## [EXERCISE PROMPT]
Exactly as written, copy the lines of the data below from the first through the one containing "AUX of a request. -/".
--
/-! ### Request words (R278-R285) -/

/-- KIND of a request. -/
def CopyReq.kind (r : CopyReq) : Nat := r.w0.toNat % 8
/-- LEN of a request. -/
def CopyReq.len (r : CopyReq) : Nat := r.w0.toNat / 2 ^ 40
/-- AUX of a request. -/
def CopyReq.aux (r : CopyReq) : Nat := r.w0.toNat / 2 ^ 8 % 2 ^ 16
/-- Counter number. -/
def CopyReq.ctr (r : CopyReq) : Nat := r.w0.toNat / 2 ^ 26 % 64
/-- INC flag. -/
def CopyReq.inc (r : CopyReq) : Bool := r.w0.getLsbD 25
/-- NOCTR flag. -/
def CopyReq.noctr (r : CopyReq) : Bool := r.w0.getLsbD 24
/-- ORD flag. -/
def CopyReq.ord (r : CopyReq) : Bool := r.w0.getLsbD 3
/-- REV flag. -/
def CopyReq.rev (r : CopyReq) : Bool := r.w0.getLsbD 5

/-- Whether word 3 names `n` aligned bytes of the own window. -/
def ownBlock (winsize : Nat) (w3 : Word) (n : Nat) : Bool :=
  w3.toNat / 2 ^ 48 == 0xFFFF && w3.toNat % n == 0 && decide (w3.toNat % 2 ^ 48 + n ≤ winsize)

/-- WellFormed of a push (R290). -/
def pushOk (winsize : Nat) (w0 w3 : Word) : Bool :=
  let n := w0.toNat
  let kind := n % 8
  let len := n / 2 ^ 40
  let aux := n / 2 ^ 8 % 2 ^ 16
  let ci := n / 2 ^ 25 % 2 ^ 7
  kind != 7 && n / 2 ^ 32 % 256 == 0 && n / 2 ^ 6 % 4 == 0 && n / 2 ^ 4 % 2 == 0 &&
  !(n / 2 ^ 5 % 2 == 1 && kind != 5) && !(aux != 0 && kind != 1 && kind != 2 && kind != 3) && !(kind == 5 && len != 0) &&
  !(n / 2 ^ 24 % 2 == 1 && ci != 0) &&
  (match kind with
   | 0 | 4 => w3 == 0
   | 2 | 3 => ownBlock winsize w3 32
   | 5 => ownBlock winsize w3 64
   | 6 => w3.toNat / 2 ^ 48 == 0 && w3.toNat % 8 == 0
   | _ => true)

/-- A tensor shape record (R283). -/
structure Shape where
  ndim : Nat
  fmt : Nat
  size : List Nat
  str : List Nat
  part : List Nat
  blk : List Nat
  deriving DecidableEq, Repr

/-- The fields of a record of 64 bytes, where it is valid (R284). -/
def readShape (r : Nat) : Option Shape :=
  let f4 (off : Nat) : List Nat := (List.range 4).map (fun i => recField r (off + 4 * i) 4)
  let f2 (off : Nat) : List Nat := (List.range 4).map (fun i => recField r (off + 2 * i) 2)
  let k : Shape := { ndim := recField r 0 1, fmt := recField r 1 1, size := f4 8, str := f4 24, part := f2 40, blk := f2 48 }
  let unused := (k.size.drop k.ndim ++ k.str.drop k.ndim ++ k.part.drop k.ndim ++ k.blk.drop k.ndim).all (· == 0)
  let used := ((k.part.take k.ndim) ++ (k.blk.take k.ndim)).all (· != 0)
  if 1 ≤ k.ndim ∧ k.ndim ≤ 4 ∧ k.fmt < 8 ∧ recField r 2 6 = 0 ∧ recField r 56 8 = 0 ∧ unused ∧ used then some k else none

/-- Bytes of an element of a format register, where SLICE can move it (R284). -/
def sliceSize (fm : Word) : Option Nat :=
  match fmDesc fm with
  | some d => if d.container = 4 then none else some (d.container / 8)
  | none => none

/-- The number of indices below `size` that are mine along one dimension (R285). -/
def mineCount (size part blk c : Nat) : Nat :=
  let turn := blk * part
  size / turn * blk + min blk (size % turn - c * blk)

/-- The `l`-th of them. -/
def mineAt (part blk c l : Nat) : Nat := l / blk * (blk * part) + c * blk + l % blk

/-- The dimensions of a shape as (size, stride, partitions, block, own partition) for a lid; none for a lid beyond the
partitions (R285). -/
def Shape.dims (k : Shape) (lid : Nat) : Option (List (Nat × Nat × Nat × Nat × Nat)) :=
  let rec go (q : Nat) : List (Nat × Nat × Nat × Nat) → Option (List (Nat × Nat × Nat × Nat × Nat))
    | [] => if q = 0 then some [] else none
    | (sz, st, pt, bl) :: t => (go (q / pt) t).map (fun l => (sz, st, pt, bl, q % pt) :: l)
  go lid (((k.size.zip (k.str.zip (k.part.zip k.blk)))).take k.ndim)

/-- The elements of the local part. -/
def shapeTotal (d : List (Nat × Nat × Nat × Nat × Nat)) : Nat :=
  d.foldl (fun n e => n * mineCount e.1 e.2.2.1 e.2.2.2.1 e.2.2.2.2) 1

/-- The byte offset in the tensor of element `n` of the local part. -/
def shapeOffset : List (Nat × Nat × Nat × Nat × Nat) → Nat → Nat
  | [], _ => 0
  | (sz, st, pt, bl, c) :: t, n =>
    let m := mineCount sz pt bl c
    mineAt pt bl c (n % m) * st + shapeOffset t (n / m)

/-! ### What a request does at its cursor (R280, R282, R285, R286) -/

/-- The next thing that a request does: move bytes, write bytes, read an index, pass over an element; or nothing more. The
last number is what the cursor advances by. -/
inductive CpOp where
  | move (src dst : Word) (n adv : Nat)
  | put (val : Nat) (dst : Word) (n adv : Nat) (oor : Bool)
  | index (va : Word)
  | pass
  | done
  deriving DecidableEq, Repr

/-- Whether COPY and PUT go from the end (R280): the destination starts inside the source. -/
def CopyReq.backward (r : CopyReq) : Bool := r.w2 != r.w1 && decide ((r.w2 - r.w1).toNat < r.len)

/-- The pattern of a FILL over `n` bytes from a multiple of 8 on. -/
def fillBytes (pat : Nat) : Nat → Nat
  | 0 => 0
  | n + 1 => pat + 2 ^ 64 * fillBytes pat n

/-- The next operation of a request whose block has been read; `lid` is the process's lid. -/
def CopyReq.next (r : CopyReq) (lid : Nat) : CpOp :=
  let w (n : Nat) : Word := BitVec.ofNat 64 n
  let c := r.cursor
  let len := r.len
  match r.kind with
  | 1 =>
    if len = 0 ∨ len * (r.aux + 1) ≤ c then .done
    else
      let row : Word := w (c / len)
      let n := min 64 (len - c % len)
      let ss := sext r.w3 32
      let ds := sext (r.w3 >>> 32) 32
      .move (r.w1 + row * ss + w (c % len)) (r.w2 + row * ds + w (c % len)) n n
  | 2 =>
    if len ≤ c then .done
    else
      let e := r.aux + 1
      match r.idx with
      | none => .index (w (r.blk.headD 0) + w (8 * c))
      | some k =>
        if (r.blk.getD 1 0) ≤ k then .put 0 (r.w2 + w (c * e)) e 1 true
        else .move (r.w1 + w k * w (r.blk.getD 2 0)) (r.w2 + w (c * e)) e 1
  | 3 =>
    if len ≤ c then .done
    else
      let e := r.aux + 1
      match r.idx with
      | none => .index (w (r.blk.headD 0) + w (8 * c))
      | some k =>
        if (r.blk.getD 1 0) ≤ k then .pass
        else .move (r.w1 + w (c * e)) (r.w2 + w k * w (r.blk.getD 2 0)) e 1
  | 4 =>
    if len ≤ c then .done
    else
      let n := min 64 (len - c)
      .put (fillBytes r.w1.toNat 8 % 256 ^ n) (r.w2 + w c) n n false
  | 5 =>
    match (readShape (r.blk.headD 0)).bind (fun k => (k.dims lid).map (fun d => (k, d))) with
    | none => .done
    | some (k, d) =>
      if shapeTotal d ≤ c then .done
      else
        let e := (sliceSize ((r.fms.toList[k.fmt]?).getD 0)).getD 1
        let t := r.w1 + w (shapeOffset d c)
        let p := r.w2 + w (c * e)
        if r.rev then .move p t e 1 else .move t p e 1
  | _ =>
    if len ≤ c then .done
    else
      let n := min (if r.kind = 6 then 256 else 64) (len - c)
      let pos := if r.backward then len - c - n else c
      .move (r.w1 + w pos) (r.w2 + w pos) n n

/-! ### The FIFO (R275, R276, R295) -/

/-- Replace a request. -/
def Proc.mapReq (p : Proc) (id : Nat) (f : CopyReq → CopyReq) : Proc :=
  { p with fifo := p.fifo.map (fun r => if r.id == id then f r else r) }

/-- Append a request, which takes the next id (R275). -/
def Proc.enqueue (p : Proc) (r : CopyReq) : Proc :=
  { p with fifo := p.fifo ++ [{ r with id := p.nextId }], lastId := p.nextId, nextId := if p.nextId = 2 ^ 32 - 1 then 1 else p.nextId + 1 }

/-- Whether a request still issues accesses, has a write that waits at its place, or holds its place because it is suspended (R276, R291). -/
def CopyReq.busy (r : CopyReq) : Bool := r.wr.isSome || (!r.aborted && ((!r.lastIssued && r.state == 2) || r.state == 3))

/-- Whether a request has started and has still to read its block or record (R287). -/
def CopyReq.unread (r : CopyReq) : Bool := r.busy && r.state == 2 && (r.kind == 2 || r.kind == 3 || r.kind == 5) && r.blk == []

/-- The cycle since when the engines of the core in focus issue no access (R386, R392, R409): on a halted core, in a debug halt, or for a
process that waits for its group to resume. -/
def State.stoppedAt (s : State) : Option Nat :=
  let k := s.clusterAt (clusterOf s.here)
  if s.proc.hold == some .loaded then some 0
  else
    match s.core.halted, k.dbgHalted with
    | true, true => some (min s.core.haltAt k.dbgSince)
    | true, false => some s.core.haltAt
    | false, true => some k.dbgSince
    | false, false => none

/-- Whether the engines of the core in focus act. -/
def State.enginesAct (s : State) : Bool := s.stoppedAt.isNone

/-- Whether an access of an engine that is at its place now, `d` cycles after its issue, has been issued: those issued before a stop complete
(R409). -/
def State.issuedBy (s : State) (d : Nat) : Bool := match s.stoppedAt with | none => true | some h => decide (s.cycle ≤ h + d)

/-- Whether they may issue further accesses: not while the process is held for parking, when those that are issued complete (R292). -/
def State.enginesRun (s : State) : Bool := s.enginesAct && s.proc.hold != some .preempt

/-- The request that may start next (R276). -/
def Proc.nextReq (p : Proc) : Option CopyReq :=
  if p.fifo.any (·.busy) then none
  else
    match p.fifo.find? (fun r => r.state == 1 && !r.aborted) with
    | some r => if r.ord && (p.fifo.head?.map (·.id)) != some r.id then none else some r
    | none => none

/-- Let a request start that may (R276, R294). -/
def State.startNext (s : State) (n : Nat) : State :=
  if s.proc.nextReq.isSome then s.afterOnce n (.copyRequestStart s.proc.gid s.proc.lid) else s

/-- The steps that are to come, or wait: for a cycle, at a unit, at a bank, or for another module. -/
def State.pendingSteps (s : State) : List Instr :=
  s.agenda.map Prod.snd ++ (s.units.map (·.waiting)).flatten ++ (s.clusters.map (fun k => k.2.bankWait.map Prod.snd ++ k.2.paused.map Prod.snd)).flatten ++
    s.far.filterMap (fun f => if f.val.isNone then f.step else none)

/-- Let the engine go on after a halt or a hold: its request in progress, or the next. -/
def State.kickCopy (s : State) : State :=
  match s.proc.fifo.find? (fun r => r.busy && (r.state == 2 || r.wr.isSome)) with
  | some r =>
    let e : Instr := if r.unread then .copyRequestStart s.proc.gid s.proc.lid else .engineAccessReply s.proc.gid s.proc.lid r.id
    if s.pendingSteps.contains e then s else s.after 1 e
  | none => s.startNext 1

/-- Whether an id has been retired (R295). -/
def Proc.idRetired (p : Proc) (id : Nat) : Bool := decide ((p.lastRet + 2 ^ 32 - id) % 2 ^ 32 < 2 ^ 31)

/-- Whether an id has been issued (R295). -/
def Proc.idIssued (p : Proc) (id : Nat) : Bool :=
  let d := (id + 2 ^ 32 - p.lastId) % 2 ^ 32
  id != 0 && !(decide (1 ≤ d) && decide (d < 2 ^ 31))

/-- A parked CPWAIT whose id is retired goes on at its first own turn after this cycle (R295). -/
def Thread.testCpwait (t : Thread) (p : Proc) (now : Nat) : Thread :=
  match t.wait with
  | some (.cpwait d id) => if p.idRetired id then { (t.wx d 0).resumed with notBefore := now + 1 } else t
  | _ => t

/-- Test the CPWAITs of the core in focus; those of a held process when the hold ends (R345). -/
def State.testCpwaits (s : State) : State :=
  { s with core := { s.core with slots := vmapIdx (fun i t =>
      if s.proc.hold.isSome && i != 11 then t else t.testCpwait s.proc s.cycle) s.core.slots } }

/-- The push that may enter now (R275, R294): the FIFO has room, and the threads of a held process stay parked (R345). -/
def Proc.pushFree (p : Proc) : Option CopyReq :=
  if 8 ≤ p.fifo.length then none else p.pushQ.find? (fun r => r.slot == 11 || p.hold.isNone)

/-- Pushes that wait enter the FIFO in their order as room is made (R275, R294): the id reaches X[d], and the thread goes on at its
first own turn after this cycle. -/
def State.enterPushes : Nat → State → State
  | 0, s => s
  | f + 1, s =>
    match s.proc.pushFree with
    | none => s
    | some r =>
      let p := { s.proc with pushQ := s.proc.pushQ.filter (fun q => q.slot != r.slot) }
      let t := s.core.thr r.slot
      match t.wait with
      | some (.push d) =>
        State.enterPushes f (((s.setProc (p.enqueue r)).setThrAt s.here r.slot
          { (t.wx d (BitVec.ofNat 64 p.nextId)).resumed with notBefore := s.cycle + 1 }).startNext 4)
      | _ => State.enterPushes f (s.setProc p)

/-- Retire requests at the head of the FIFO that have completed (R276, R288). -/
def retireReqs : Nat → State → State
  | 0, s => s
  | f + 1, s =>
    match s.proc.fifo with
    | r :: rest =>
      if r.state = 4 then
        let p := s.proc
        let done := ({ r with state := 0 } :: p.done).take 16
        let s1 := s.setProc { p with fifo := rest, done := done, lastRet := r.id }
        retireReqs f (if r.inc && !r.noctr then s1.addCtr r.ctr 1 else s1)
      else s
    | [] => s
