/-- A cycle by which something of a process falls due, put off by the time that the process has been away. -/
def putOff (c began away : Nat) : Nat := if began < c then c + away else c

/-- A thread after a move that began its transfer in a cycle (R100, R259, R346, Table 15.3): what remains of a timeout, and of the time to
the start of a task, is kept. -/
def Thread.moved (t : Thread) (now began : Nat) : Thread :=
  { t with rstack := [], lost := 0,
           notBefore := max (if t.task then putOff t.notBefore began (now - began) else t.notBefore) (now + 1),
           wait := match t.wait with
             | some (.waitm d (some c)) => some (.waitm d (some (putOff c began (now - began))))
             | w => w }

/-- A process after a move (R14, R329, R346): MC + 1, CYCLE and the burst counter go on from what they were, and the engine that it comes
to is cold; slot 11 of the core that it leaves has no place in its queues. -/
def Proc.moved (p : Proc) (now began : Nat) : Proc :=
  { p with mc := (p.mc + 1) % 2 ^ 16, cycSkew := p.cycSkew + (now - began),
           mq := { p.mq.without 11 with cold := true, burst := putOff p.mq.burst began (now - began) } }

/-- What a core is once the process of core `thereId`, or none, has come to it (Table 15.3). Records that name the movers go with them, and
those that wait fill the trap queue (R379, R380). -/
def State.takeOver (s : State) (here there : Core) (thereId began : Nat) : Core :=
  let q := here.trapQ.filter (fun r => !r.moves) ++ here.trapWait.filter (fun r => !r.moves) ++
    there.trapQ.filter (·.moves) ++ there.trapWait.filter (·.moves)
  { here with
    occupied := there.occupied, proc := if there.occupied then there.proc.moved s.cycle began else {},
    trapQ := q.take 8, trapWait := q.drop 8, tlb := [], broke := [],
    departed := if here.occupied then
        putLoc here.departed { gid := here.proc.gid, lid := here.proc.lid, core := thereId, mc := (here.proc.mc + 1) % 2 ^ 16 } 8
      else here.departed,
    slots := Vector.ofFn (fun i => if i.val = 11 then here.slots[i] else (there.slots[i]).moved s.cycle began) }

/-- Exchange what moves between two cores (Table 15.3); each keeps at most 64 signature slots (R166). -/
def State.exchange (s : State) (a b began : Nat) : State :=
  let ka := s.coreAt a
  let kb := s.coreAt b
  let s1 := (s.setCoreAt a (s.takeOver ka kb b began)).setCoreAt b (s.takeOver kb ka a began)
  let other (c : Nat) : Nat := if c = a then b else if c = b then a else c
  let s2 : State := { s1 with
    waiters := s1.waiters.map (fun w => if w.slot = 11 || w.req.isSome then w else { w with core := other w.core }),
    moves := s1.moves.map (fun m => if m.arrA then m else { m with a := other m.a }),
    agenda := s1.agenda.map (fun e => match e.2 with
      | .trapRecordEnqueue c r => if r.moves then (e.1, .trapRecordEnqueue (other c) r) else e
      | _ => e) }
  (s2.trimSlots a).trimSlots b

/-- Let the timeouts of the threads of the process on a core fall due (R197, Table 15.3). -/
def State.armTimeouts (s : State) (c : Nat) : State :=
  let k := s.coreAt c
  (List.range 11).foldl (fun (acc : State) i => match (k.thr i).wait with
    | some (.waitm _ (some due)) => acc.after (due - acc.cycle) (.waitmTimeout k.proc.gid k.proc.lid i)
    | _ => acc) s

/-- A PRECV of slot 11 that waited for a slot of the latch of a process that has left looks again (R329). -/
def State.askAgain (s : State) : State :=
  match (s.core.thr 11).wait with
  | some (.precv ..) => s.afterOnce 1 (.threadResume s.here 11)
  | _ => s

/-- Publish where the process of a core is now, and tell both cores' location caches (R346 step 4). -/
def State.publish (s : State) (c other : Nat) : State :=
  let k := s.coreAt c
  if !k.occupied then s
  else
    let p := k.proc
    let e : LocEnt := { gid := p.gid, lid := p.lid, core := c, mc := p.mc }
    ((s.setPlace c p.gid p.lid p.mc true false c).after 0 (.movedNoticeArrival c e)).after 0 (.movedNoticeArrival other e)

/-- The commit of a move (R346 steps 4 and 5, R348, R352). -/
def State.commitMove (s : State) (m : Move) : State :=
  let ka := s.coreAt m.a
  let s1 : State := { s with moves := s.moves.filter (fun x => x.id != m.id) }
  let s2 := s1.exchange m.a m.b m.began
  let s3 := if ka.occupied then s2.joinDomain m.a m.b else s2
  let s4 := ((s3.publish m.a m.b).publish m.b m.a)
  let s5 := (s4.armTimeouts m.a).armTimeouts m.b
  let s6 := ((s5.focus m.a).serveTrget.askAgain.focus m.b).serveTrget.askAgain
  let s7 := (s6.leaveMove m.a m.id).leaveMove m.b m.id
  let s8 := (((s7.focus m.a).compareTemp).returnSlots.focus m.b).compareTemp.returnSlots
  match m.kind with
  | .swap die unit => s8.resolveProposal die unit .committed
  | .thermal | .requested => s8.migrationOver m.b
  | .repair =>
    let s9 := s8.migrationOver m.b
    s9.setCoreAt m.a { s9.coreAt m.a with oos := true }

/-- SWAP_RESUME (R346 steps 4 and 5, R168, R347): the clusters that the movers come to write back and drop their lines, which adds its
time; then the move is committed. -/
def execSwapResume (move : Nat) (s : State) : Out :=
  match s.moves.find? (fun m => m.id == move) with
  | none => .next s
  | some m =>
    if m.flushed || clusterOf m.a == clusterOf m.b then .next (s.commitMove m)
    else
      let fl (k : Core) (c : Nat) (s : State) : Except Place (State × Nat) := if k.occupied then s.flushDest k.proc c else .ok (s, 0)
      match flushBoth (fl (s.coreAt m.a) m.b) (fl (s.coreAt m.b) m.a) s with
      | .error u => .next (s.waitUnit u (.swapResume move))
      | .ok (s1, n) =>
        if s1.moveUnacked m then .next (s1.after (max 1 n) (.swapResume move))
        else if n = 0 then .next (s1.commitMove m)
        else .next ((s1.mapMove move (fun x => { x with flushed := true })).after n (.swapResume move))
--
## [WRITTEN RESPONSE]
/-! ### Request words (R278-R285) -/

/-- KIND of a request. -/
def CopyReq.kind (r : CopyReq) : Nat := r.w0.toNat % 8
/-- LEN of a request. -/
def CopyReq.len (r : CopyReq) : Nat := r.w0.toNat / 2 ^ 40
/-- AUX of a request. -/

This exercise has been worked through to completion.